DULLES, Va. — Phillip has a preference for small handbags. Larger bags may yield bigger loads of contraband, but he doesn’t care. For him, it all pays the same. A single Snausage, or maybe a Pup-Peroni dog treat. Wearing his dark blue vest that says, “Protecting American Agriculture” above the U.S. Department of Homeland Security logo, he alerts. The subject is, at first, oblivious. She has her roller bag, her shoulder bag, she ambles toward the exit.
Phillip’s partner, U.S. Customs and Border Protection K-9 officer Valerie Woo, moves in, makes the collar. From that shoulder bag comes a ham sandwich secured in plastic wrap that Woo says was a snack on the 1:10 p.m. Air China flight arriving in Dulles from Beijing. It is the first of three ham sandwiches Phillip and fellow canine team member Beazley find from that flight alone. Phillip also sniffs out two apples and two oranges.

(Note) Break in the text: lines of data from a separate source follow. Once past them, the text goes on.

/-- An acknowledgement arrives (R375, R387): requests complete, and packets that it shows missing are sent again. One for an
earlier registration of the endpoint's number is not for this endpoint. -/
def execAckReceive (a : Ack) (s : State) : Out :=
  match (s.ep? a.die a.part a.ep).filter (fun e => e.inc == a.inc) with
  | none => .next s
  | some e =>
    let miss := e.missing a.covers
    let e1 : Endpoint := { e with reqs := e.reqs.map (ackReq a) }
    let refused := e.reqs.filter (fun r => r.code.isNone && r.pkts.any (fun p => a.codes.contains (p.num, 4)))
    let s1 := s.putEp e1
    let s2 := refused.foldl (fun s r => s.netComplete a.die a.part a.ep r.idx 4 0) s1
    let s3 := (e1.reqs.filter NReq.allAcked).foldl
      (fun s r => s.netComplete a.die a.part a.ep r.idx (if r.six then 6 else 0) 0) s2
    .next ((miss.filter (fun n => !a.covers.contains n)).foldl (fun s n => s.resend a.die a.part a.ep n) s3)

/-- Port `State.sel` of the package goes down (R369, R386): packets that were sent on it and not acknowledged are sent
again at once. -/
def execPortLinkDown (s : State) : Out :=
  let die := s.sel / 3
  let k := s.sel % 3
  let s1 := s.modDie die (fun d => { d with up := setBits d.up k k 0 })
  .next ((s1.eps.filter (fun e => e.die == die)).foldl (fun s e =>
    (((e.reqs.map (·.pkts)).flatten).filter (fun p => decide (p.sends ≠ 0) && p.port == k && !p.acked)).foldl
      (fun s p => s.resend e.die e.part e.ep p.num) s) s1)

/-- Port `State.sel` of the package comes up (R369). -/
def execPortLinkUp (s : State) : Out :=
  .next (s.modDie (s.sel / 3) (fun d => { d with up := setBits d.up (s.sel % 3) (s.sel % 3) 1 }))

-- Receiving (R375)

/-- A piece of a range in the receiving partition's tables: the locations that can be written now, or none
(R375) (log 41). -/
def State.rxPiece (s : State) (die part : Nat) (va : Word) (n : Nat) : Option (List Nat) :=
  if inGlobal va then
    match s.find (.place die part) (dieCore die) part va .engWrite with
    | .ok l => if (bytesOf l n).any s.gone then none else some (bytesOf l n)
    | _ => none
  else none

/-- The first page of a range whose translation is still to be walked for (R375). -/
def State.rxMiss (s : State) (die part : Nat) (va : Word) (n : Nat) : Option Word :=
  ((piecesOf va n).find? fun p =>
    inGlobal p.1 && decide (s.find (.place die part) (dieCore die) part p.1 .engWrite = .miss)).map Prod.fst

/-- Whether a byte of a range is reserved (R209). -/
def State.rxBusy (s : State) (die part : Nat) (va : Word) (n : Nat) : Bool :=
  (piecesOf va n).any fun p =>
    match s.rxPiece die part p.1 p.2 with
    | some l => (s.resvOn l).isSome
    | none => false

/-- How what is to be placed in a range stands: it can be placed, waits for a reserved word (R209), or for a walk (R375). -/
inductive RxDo
  | go
  | busy
  | walk (va : Word)
  deriving DecidableEq, Repr
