/-- Changes the first of the commands begun that is this one and is not done. -/
def modCmdRec (f : CmdRec → CmdRec) (c : Cmd) : List CmdRec → List CmdRec
  | [] => []
  | r :: t => if r.cmd = c ∧ r.status.isNone then f r :: t else r :: modCmdRec f c t

/-- A command completes with a status (R277). -/
def State.cmdDone (s : State) (die : Nat) (c : Cmd) (status : Nat) : State :=
  s.modDie die (fun d => { d with cmds := modCmdRec (fun r => { r with status := some status }) c d.cmds })

/-- A command that has begun comes to a stage. -/
def State.cmdStage (s : State) (die : Nat) (c : Cmd) (n : Nat) : State :=
  s.modDie die (fun d => { d with cmds := modCmdRec (fun r => { r with stage := n }) c d.cmds })

/-- The command that a step of kind `i` acts on at die `State.sel`: one that has begun and waits, else the one at the head
of the queue, which begins and leaves the queue. Dword 0 with other bits set is a command error (R277) (logs 24, 46). -/
def withCmd (i : Instr) (s : State) (k : CmdRec → State → State) : Out :=
  let d := s.die s.sel
  match d.cmds.find? (fun r => r.status.isNone && decide (cmdInstr r.cmd = i)) with
  | some r => .next (k r s)
  | none =>
    match d.cmdq with
    | c :: t =>
      if cmdInstr c = i then
        let r : CmdRec := { cmd := c, stage := 0, status := none }
        let s1 := s.modDie s.sel (fun d => { d with cmdq := t, cmds := d.cmds ++ [r] })
        if bits c.d0 63 18 ≠ 0 then .next (s1.cmdDone s.sel c 1) else .next (k r s1)
      else .next s
    | [] => .next s

/-- The checks of an operand that names a core and page (R277), then `k`. -/
def State.withPage (s : State) (c : Cmd) (k : Nat → Nat → State) : State :=
  let core := bits c.a 20 4
  let page := bits c.a 3 0
  if bits c.a 63 21 ≠ 0 ∨ 11 < page then s.cmdDone s.sel c 1
  else if s.partOf core ≠ some (cmdPart c) then s.cmdDone s.sel c 2
  else k core page

/-- PDESC (R148, R277). A frame beyond physical memory is a command error (log 24). -/
def execPdesc (s : State) : Out :=
  withCmd .pdesc s fun r s =>
    let c := r.cmd
    s.withPage c fun core page =>
      let d := s.page core page
      let frame := bits c.b 47 12 * 4096
      let lay := bits c.b 7 4
      let v := bit c.b 0
      if bits c.b 63 48 ≠ 0 ∨ bits c.b 11 8 ≠ 0 ∨ 2 ^ 41 ≤ frame then s.cmdDone s.sel c 1
      else if (d.res ∨ d.busy) ∧ (frame ≠ d.frame ∨ lay ≠ d.lay ∨ !v) then s.cmdDone s.sel c 1
      else (s.modPage core page (fun d => { d with frame := frame, lay := lay, v := v })).cmdDone s.sel c 0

Prohibited items include meats, fresh fruits and vegetables, plants, seeds, soil and products made from animal or plant materials, the details predicated on a traveler’s embarkation point. But it is the pork that is most troubling right now.
African swine fever is estimated to have killed a quarter of the world’s pork population since last August, including half of China’s swine herd, the world’s biggest. Since then, the disease has spread to Vietnam, Laos, Cambodia, North Korea and the Philippines. It has been reported in Romania, Poland, Bulgaria and other Eastern European countries; in September it was found near Saint-Leger in Belgium. ASF has invaded more than 40 countries to date. There is no cure, no vaccine, and while the virus is not dangerous for humans, American pork producers and the U.S. Agriculture Department are terrified it will reach North American soil.